The Japanese are absolutely destroying the credibility of their currency in a last ditch effort to boost short-term economic growth.

So why would they want to devalue their currency?

Well, there are too main reasons why nations do this.

One reason is that it makes it easier to pay off debt.  The government debt to GDP ratio in Japan is approximately 250 percent at the moment, and the total debt to GDP ratio is approximately 600 percent.  When you have lots more money floating around, servicing crippling levels of debt becomes more feasible.

Secondly, nations like to devalue their currencies because it makes their products less expensive on the world stage.

In other words, it helps them sell more stuff to other people.

But in the process, this hurts other exporters.  For example, what the Bank of Japan just did is already having serious consequences for South Korean automakers

In Seoul, shares of auto makers Hyundai Motor and Kia Motors fell 5.9% and 5.6%, respectively, on Monday.

South Korean and Japanese companies often compete head-to-head in the same product groups in global markets, notably cars and electronics goods.

From the Bank of Japan’s standpoint, “you’re giving your industry a head start relative to someone else’s,” said Markus Rosgen, regional head of equity strategy at Citi in Hong Kong. “The perception in the equity market will be that they [South Korea] will have to take a hit from the lack of competitiveness versus the Japanese.”

This is why I said that there are winners and there are losers in every currency war.

If you boost your exports by devaluing your currency, you take away business from someone else.  And ultimately other nations start devaluing their currencies in an attempt to stay competitive.  That is why they call it a currency war.

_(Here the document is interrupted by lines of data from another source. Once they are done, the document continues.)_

theorem test_wit_HeartbeatsGuardTheMp :
    (∃ (i : Instr) (s : State), (((i = .mssHbKick ∧ s.mss.mpRuns = true) ∨ (i = .supervisorHeartbeat ∧ s.mss.on = true ∧ s.mss.mp = true)))) ∧
    (∃ (ch : Chan) (s : State), (s.chan ch).live = true ∧ (s.chan ch).blockOn 6 = true ∧ (s.chan ch).fcc.tag = none ∧ (s.chan ch).spares 62) ∧
    (∃ (ch : Chan) (s : State), (s.chan ch).live = true) ∧
    (∃ s : State, s.mss.on = true ∧ s.mss.held = false ∧ s.mss.restart = none ∧ s.mss.voted = true) ∧
    (∃ s : State, s.mss.mpRuns = true) ∧
    (∃ (code votes : Nat) (s : State), s.mss.restart = some (code, votes) ∧ s.mss.on = true ∧ s.mss.held = false ∧ s.mss.imageGood true = true) ∧
    (∃ (code votes : Nat) (s : State), s.mss.restart = some (code, votes) ∧ s.mss.on = true ∧ s.mss.held = false ∧ s.mss.imageGood true = false) ∧
    (∃ (used : Bool) (s : State), s.mss.on = false ∧ ((s.a.pwr.up = true ∨ s.b.pwr.up = true ∨ s.c.pwr.up = true ∨ used = true)) ∧ s.noTokens ∧ s.mss.imageGood true = true) ∧
    (∃ (ok used : Bool) (s : State), s.mss.on = false ∧ ((s.a.pwr.up = true ∨ s.b.pwr.up = true ∨ s.c.pwr.up = true ∨ used = true)) ∧ s.noTokens ∧ ((ok = false ∨ s.mss.imageGood true = false))) ∧
    (∃ s : State, (∃ ch, (s.chan ch).pwr.up = true)) :=
  ⟨⟨.mssHbKick, w0, (by decide)⟩,
    ⟨.A, w0, (by decide), (by decide), (by decide), (by unfold Channel.spares; decide)⟩,
    ⟨.A, w0, (by decide)⟩,
    ⟨(wM (fun m => m.wr MSS_STAT_VOTES 3) w0), (by decide), (by decide), (by decide), (by decide)⟩,
    ⟨w0, (by decide)⟩,
    ⟨2, 0, (wM (fun m => { m with mp := false, restart := some (2, 0) }) w0), (by decide), (by decide), (by decide), (by decide)⟩,
    ⟨2, 0, (wM (fun m => { m with mp := false, restart := some (2, 0), slotA := 2 }) w0), (by decide), (by decide), (by decide), (by decide)⟩,
    ⟨true, (wM (fun m => { m with on := false }) w0), (by decide), (by decide), ⟨by intro c; cases c <;> decide, by decide⟩, (by decide)⟩,
    ⟨false, true, (wM (fun m => { m with on := false }) w0), (by decide), (by decide), ⟨by intro c; cases c <;> decide, by decide⟩, (by decide)⟩,
    ⟨w0, ⟨.A, by decide⟩⟩⟩

theorem test_wit_KeyCommandsRunAndEnd :
    (∃ (i : Instr) (n : Nat) (ch : Chan) (s : State), (((i = .keyChallenge ch ∧ n = 1) ∨ (i = .keySubmitToken ch ∧ n = 2) ∨ (i = .keyAttest ch ∧ n = 3) ∨ (i = .keyFuseRootSlot ch ∧ n = 4) ∨ (i = .keyAppendPart ch ∧ n = 5))) ∧ s.served ch = true ∧ (s.mss.port ch).keyCmd = 0 ∧ ((n = 2 ∨ n = 5 → 1 ≤ (s.mss.port ch).rd KEY_PART_LEN ∧ (s.mss.port ch).rd KEY_PART_LEN ≤ 8192 ∧ (s.mss.port ch).assembly.length + (s.mss.port ch).rd KEY_PART_LEN ≤ 40960))) ∧
    (∃ (i : Instr) (ch : Chan) (s : State), ((i = .keyChallenge ch ∨ i = .keySubmitToken ch ∨ i = .keyAttest ch ∨ i = .keyFuseRootSlot ch ∨ i = .keyAppendPart ch)) ∧ s.served ch = true ∧ (s.mss.port ch).keyCmd ≠ 0) ∧
    (∃ (i : Instr) (n : Nat) (ch : Chan) (s : State), (((i = .keySubmitToken ch ∧ n = 2) ∨ (i = .keyAppendPart ch ∧ n = 5))) ∧ s.served ch = true ∧ (s.mss.port ch).keyCmd = 0 ∧ (((s.mss.port ch).rd KEY_PART_LEN = 0 ∨ 8192 < (s.mss.port ch).rd KEY_PART_LEN))) ∧
    (∃ (ch : Chan) (s : State), s.mss.mpRuns = true ∧ s.mss.key.gen ≠ 2 ∧ (s.mss.port ch).keyCmd = 1) ∧
    (∃ (ch : Chan) (s : State), s.mss.mpRuns = true ∧ s.mss.key.gen ≠ 2 ∧ (s.mss.port ch).keyCmd = 2 ∧ tokenForm (s.mss.port ch).assembly = false) ∧
    (∃ (ch : Chan) (s : State), s.mss.mpRuns = true ∧ s.mss.key.gen ≠ 2 ∧ (s.mss.port ch).keyCmd = 5) ∧
    (∃ (ch : Chan) (n : Nat) (s : State), s.mss.mpRuns = true ∧ s.mss.key.gen ≠ 2 ∧ (s.mss.port ch).keyCmd = 4 ∧ s.mss.key.otp.lc = 1 ∧ s.mss.key.otp.emptySlot = some n) ∧
    (∃ (ch : Chan) (n : Nat) (s : State), s.mss.mpRuns = true ∧ s.mss.key.gen = 0 ∧ (s.mss.port ch).keyCmd = 3 ∧ s.mss.key.queue.head? = some ch ∧ s.mss.rd MSS_STAT_LOAD ≠ 3 ∧ s.mss.key.leaf = some n ∧ n < leafMax ∧ 0 < s.mss.rd KEY_STAT_CREDIT ∧ n % 1024 ≠ 1023) ∧
    (∃ (ch : Chan) (s : State), s.mss.mpRuns = true ∧ s.mss.key.gen = 0 ∧ (s.mss.port ch).keyCmd = 3 ∧ s.mss.key.queue.head? = some ch ∧ s.mss.rd MSS_STAT_LOAD ≠ 3 ∧ s.mss.rd KEY_STAT_CREDIT = 0) :=
  ⟨⟨(.keyChallenge .A), 1, .A, w0, (by decide), (by decide), (by decide), (by decide)⟩,
    ⟨(.keyAttest .A), .A, (wM (pA fun p => { p with keyCmd := 1 }) w0), (by decide), (by decide), (by decide)⟩,
    ⟨(.keySubmitToken .A), 2, .A, w0, (by decide), (by decide), (by decide), (by decide)⟩,
    ⟨.A, (wM (pA fun p => { p with keyCmd := 1 }) w0), (by decide), (by decide), (by decide)⟩,
    ⟨.A, (wM (pA fun p => { p with keyCmd := 2, assembly := [1, 2] }) w0), (by decide), (by decide), (by decide), (by decide)⟩,
    ⟨.A, (wM (pA fun p => { p with keyCmd := 5 }) w0), (by decide), (by decide), (by decide)⟩,
    ⟨.A, 0, (wM (pA fun p => { p with keyCmd := 4 }) w0), (by decide), (by decide), (by decide), (by decide), (by decide)⟩,
    ⟨.A, 0, (wM (fun m => { pA (fun p => { p with keyCmd := 3 }) m with key := { m.key with queue := [.A] } }) w0), (by decide), (by decide), (by decide), (by decide), (by decide), (by decide), (by decide), (by decide), (by decide)⟩,
    ⟨.A, (wM (fun m => { pA (fun p => { p with keyCmd := 3 }) (m.wr KEY_STAT_CREDIT 0) with key := { m.key with queue := [.A] } }) w0), (by decide), (by decide), (by decide), (by decide), (by decide), (by decide)⟩⟩

theorem test_wit_IdentitiesAndCreditsRenew :
    (∃ s : State, s.mss.on = true) ∧
    (∃ s : State, s.mss.mpRuns = true ∧ s.mss.key.gen = 1) ∧
    (∃ s : State, s.mss.mpRuns = true ∧ s.mss.key.gen = 2 ∧ s.mss.key.lcTo ≠ 5) :=
  ⟨⟨w0, (by decide)⟩,
    ⟨(wM (fun m => m.onKey fun k => { k with gen := 1 }) w0), (by decide), (by decide)⟩,
    ⟨(wM (fun m => m.onKey fun k => { k with gen := 2, lcTo := 2 }) w0), (by decide), (by decide), (by decide)⟩⟩

theorem test_wit_UpdateSessionsAreStaged :
    (∃ (ch : Chan) (s : State), s.served ch = true ∧ s.mss.rd UPD_STAT_OWNER = 0 ∧ 0 < s.mss.rd UPD_LEN_VALUE ∧ s.mss.rd UPD_LEN_VALUE % 4 = 0 ∧ s.mss.rd UPD_LEN_VALUE ≤ envMax) ∧
    (∃ (ch : Chan) (s : State), s.served ch = true ∧ s.mss.rd UPD_STAT_OWNER ≠ 0 ∧ s.mss.rd UPD_STAT_OWNER ≠ ch.num ∧ s.mss.sup.up - s.mss.upd.blockAt < 60000) ∧
    (∃ (ch : Chan) (words : Nat) (s : State), s.served ch = true ∧ s.mss.owns ch = true ∧ s.mss.rd MSS_STAT_LOAD ≠ 3 ∧ s.mss.rd UPD_STAT_STATE = 1 ∧ 1 ≤ words ∧ words ≤ 1024 ∧ s.mss.rd UPD_OFS_VALUE = s.mss.rd UPD_NEXT_VALUE ∧ s.mss.rd UPD_NEXT_VALUE + 4 * words ≤ s.mss.rd UPD_LEN_VALUE) ∧
    (∃ (ch : Chan) (words : Nat) (s : State), s.served ch = true ∧ s.mss.owns ch = true ∧ s.mss.rd MSS_STAT_LOAD ≠ 3 ∧ s.mss.rd UPD_STAT_STATE = 1 ∧ s.mss.rd UPD_OFS_VALUE ≠ s.mss.rd UPD_NEXT_VALUE) ∧
    (∃ (ch : Chan) (s : State), s.served ch = true ∧ s.mss.owns ch = true ∧ s.mss.rd UPD_STAT_STATE = 1 ∧ s.mss.rd UPD_NEXT_VALUE = s.mss.rd UPD_LEN_VALUE) ∧
    (∃ s : State, s.mss.mpRuns = true ∧ s.mss.rd UPD_STAT_STATE = 2 ∧ envForm (s.mss.rd UPD_LEN_VALUE) s.mss.upd.staged = false) ∧
    (∃ (ch : Chan) (s : State), s.served ch = true ∧ s.mss.owns ch = true ∧ s.mss.updBusy = false) :=
  ⟨⟨.A, (wM (fun m => m.wr UPD_LEN_VALUE 400) w0), (by decide), (by decide), (by decide), (by decide), (by decide)⟩,
    ⟨.B, (wM (sess 1 400 0) w0), (by decide), (by decide), (by decide), (by decide)⟩,
    ⟨.A, 2, (wM (sess 1 400 0) w0), (by decide), (by decide), (by decide), (by decide), (by decide), (by decide), (by decide), (by decide)⟩,
    ⟨.A, 2, (wM (sess 1 400 8) w0), (by decide), (by decide), (by decide), (by decide), (by decide)⟩,
    ⟨.A, (wM (sess 1 400 400) w0), (by decide), (by decide), (by decide), (by decide)⟩,
    ⟨(wM (sess 2 400 400) w0), (by decide), (by decide), (by decide)⟩,
    ⟨.A, (wM (sess 1 400 8) w0), (by decide), (by decide), (by decide)⟩⟩

theorem test_wit_SlotsAreArmedAndCommitted :
    (∃ (i : Instr) (k : Nat) (ch : Chan) (s : State), (((i = .updArmRotation ch ∧ k = 1 ∧ coCompat (folioCo (envFolio s.mss.upd.staged)) = coCompat s.mss.activeCo) ∨ (i = .updArmPowerCycle ch ∧ k = 2))) ∧ s.served ch = true ∧ s.mss.owns ch = true ∧ s.mss.rd UPD_STAT_STATE = 3 ∧ s.mss.slotA ≠ 1 ∧ s.mss.slotB ≠ 1 ∧ s.rotating = false ∧ s.commitPending = false ∧ s.mss.active ≤ 1) ∧
    (∃ (i : Instr) (k : Nat) (ch : Chan) (s : State), (((i = .updArmRotation ch ∧ k = 4) ∨ (i = .updArmPowerCycle ch ∧ k = 5))) ∧ s.served ch = true ∧ s.mss.owns ch = true ∧ s.mss.updBusy = false ∧ s.mss.slotA ≠ 1 ∧ s.mss.slotB ≠ 1 ∧ s.rotating = false ∧ s.commitPending = false ∧ s.mss.rd UPD_STAT_STATE ≠ 3) ∧
    (∃ (n : Nat) (s : State), s.mss.mpRuns = true ∧ n ≤ 1 ∧ s.mss.upd.copy = n + 1 ∧ 1 ≤ s.mss.upd.arm ∧ s.mss.upd.arm ≤ 2) ∧
    (∃ (n : Nat) (c : Channel) (s : State), s.mss.mpRuns = true ∧ s.mss.trial = some n ∧ s.herdVoice = some c ∧ c.hrd.cur.commitPend = true) ∧
    (∃ s : State, s.mss.on = true ∧ (∀ ch, (s.chan ch).voting = false)) :=
  ⟨⟨(.updArmPowerCycle .A), 2, .A, (wM (sess 3 400 400) w0), (by decide), (by decide), (by decide), (by decide), (by decide), (by decide), (by decide), (by decide), (by decide)⟩,
    ⟨(.updArmPowerCycle .A), 5, .A, (wM (sess 1 400 0) w0), (by decide), (by decide), (by decide), (by decide), (by decide), (by decide), (by decide), (by decide), (by decide)⟩,
    ⟨1, (wM (fun m => { sess 4 400 400 m with upd := { m.upd with copy := 2, arm := 1 } }) w0), (by decide), (by decide), (by decide), (by decide), (by decide)⟩,
    ⟨1, (mem (cur (fun h => { h with commitPend := true }) w0.a)), (wM (fun m => { m with slotB := 1 }) (wA fun c => mem (cur (fun h => { h with commitPend := true }) c))), (by decide), (by decide), (by decide), (by decide)⟩,
    ⟨w0, (by decide), (by intro o; cases o <;> decide)⟩⟩

theorem test_wit_SuppliesAndPowerLadder :
    (∃ (ch : Chan) (s : State), (s.chan ch).pwr.off = true ∧ (s.chan ch).rd PWR_STAT_RUNG < 2) ∧
    (∃ (ch : Chan) (s : State), (s.chan ch).pwr.off = false ∧ (s.chan ch).pow.d2dCause = false ∧ (s.chan ch).pow.fsCause = false) ∧
    (∃ (ch : Chan) (s : State), s.mss.on = true ∧ s.a.pwr.up = false ∧ s.b.pwr.up = false ∧ s.c.pwr.up = false) ∧
    (∃ (ch : Chan) (s : State), (s.chan ch).pwr.off = false ∧ (s.chan ch).rd PWR_STAT_RUNG < 2 ∧ (∃ o, o ≠ ch ∧ (s.chan o).pwr.up = true)) ∧
    (∃ (ch : Chan) (s : State), (s.chan ch).pwr.off = false ∧ (s.chan ch).pwr.up = false ∧ (∃ o, o ≠ ch ∧ (s.chan o).pwr.up = true)) ∧
    (∃ s : State, s.parked = true) ∧
    (∃ (region : Fin 4) (ch : Chan) (s : State), Chan.ofNum (region.val + 1) = some ch ∧ (s.chan ch).pwr.off = false ∧ (s.chan ch).rd PWR_STAT_RUNG = 2 ∧ 2 < (s.chan ch).deep) ∧
    (∃ (w : WakeEvt) (s : State), s.wakes w = true ∧ 2 ≤ s.rungOf w.region.val) ∧
    (∃ (ch : Chan) (s : State), s.mss.on = true ∧ s.mss.mp = true ∧ s.mss.held = false ∧ (s.mss.port ch).up = true ∧ (s.chan ch).pwr.up = true ∧ (s.chan ch).pwr.off = false ∧ 2 ≤ (s.chan ch).rd PWR_STAT_RUNG) :=
  ⟨⟨.A, (wA fun c => { c with pwr := { c.pwr with off := true, up := false } }), (by decide), (by decide)⟩,
    ⟨.A, w0, (by decide), (by decide), (by decide)⟩,
    ⟨.A, ({ w0 with a := dark w0.a, b := dark w0.b, c := dark w0.c }), (by decide), (by decide), (by decide), (by decide)⟩,
    ⟨.A, w0, (by decide), (by decide), ⟨.B, by decide⟩⟩,
    ⟨.A, (wA dark), (by decide), (by decide), ⟨.B, by decide⟩⟩,
    ⟨(wA fun c => mem (cur (fun h => { h with mode := 7 }) c)), (by decide)⟩,
    ⟨0, .A, (wA fun c => (c.wr PWR_STAT_RUNG 2).wrWord (PWR_LDR 1) 0x50000), (by decide), (by decide), (by decide), (by decide)⟩,
    ⟨(⟨1, 0, 0⟩), (wA fun c => c.wr PWR_STAT_RUNG 2), (by decide), (by decide)⟩,
    ⟨.A, (wA fun c => c.wr PWR_STAT_RUNG 2), (by decide), (by decide), (by decide), (by decide), (by decide), (by decide), (by decide)⟩⟩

For now, the Japanese are celebrating.  On Friday, Japanese stocks surged almost five percent for the day and reached a seven year high.  Investors tend to love quantitative easing, and they were very pleasantly surprised by what the Bank of Japan decided to do.

But of course rising stock prices are not always a good thing.  As Kyle Bass recently explained, wild money printing caused Zimbabwe’s stock market to skyrocket to unprecedented heights as well and that turned out very, very badly…

Amid the euphoria… Kyle Bass provided a few minutes of sanity this morning in an interview with CNBC’s Gary Kaminsky. Bass starts by reflecting on the ongoing (and escalating) money-printing (or balance sheet expansion as we noted here) as the driver of stock movements currently and would not be surprised to see them move higher still (given the ongoing printing expected).

However, he caveats that nominally bullish statement with a critical point, “Zimbabwe’s stock market was the best performer this decade – but your entire portfolio now buys you 3 eggs” as purchasing power is crushed. Investors, he says, are “too focused on nominal prices” as the rate of growth of the monetary base is destroying true wealth. Bass is convinced that cost-push inflation is coming (as the velocity of money will move once psychology shifts) and investors must not take their eye off the insidious nature of underlying inflation – no matter what we are told by the government (as they will always lie when its critical). Own ‘productive assets’, finance them at low fixed rates (thank you Ben)…

And just like we have experienced with quantitative easing in the United States, Japan’s money printing has done very little to help the real economy.  Here is more from David Stockman

Notwithstanding the massive hype of Abenomics, Japan’s real GDP is lower than it was in early 2013, while its trade accounts have continued to deteriorate and real wages have headed sharply south.

So up to this point Japan’s experiment in crazy money printing has been a dismal failure.

Will printing even more money turn things around?

We shall see, but I wouldn’t hold your breath.

Meanwhile, there are reports that the European Central Bank is getting ready for more quantitative easing.  Central banks all over the planet are becoming increasingly desperate for answers, and the temptation to print, print and print some more is extremely strong.

Nobody is quite sure how this currency war will play out, but I have a feeling that it isn’t going to be pretty.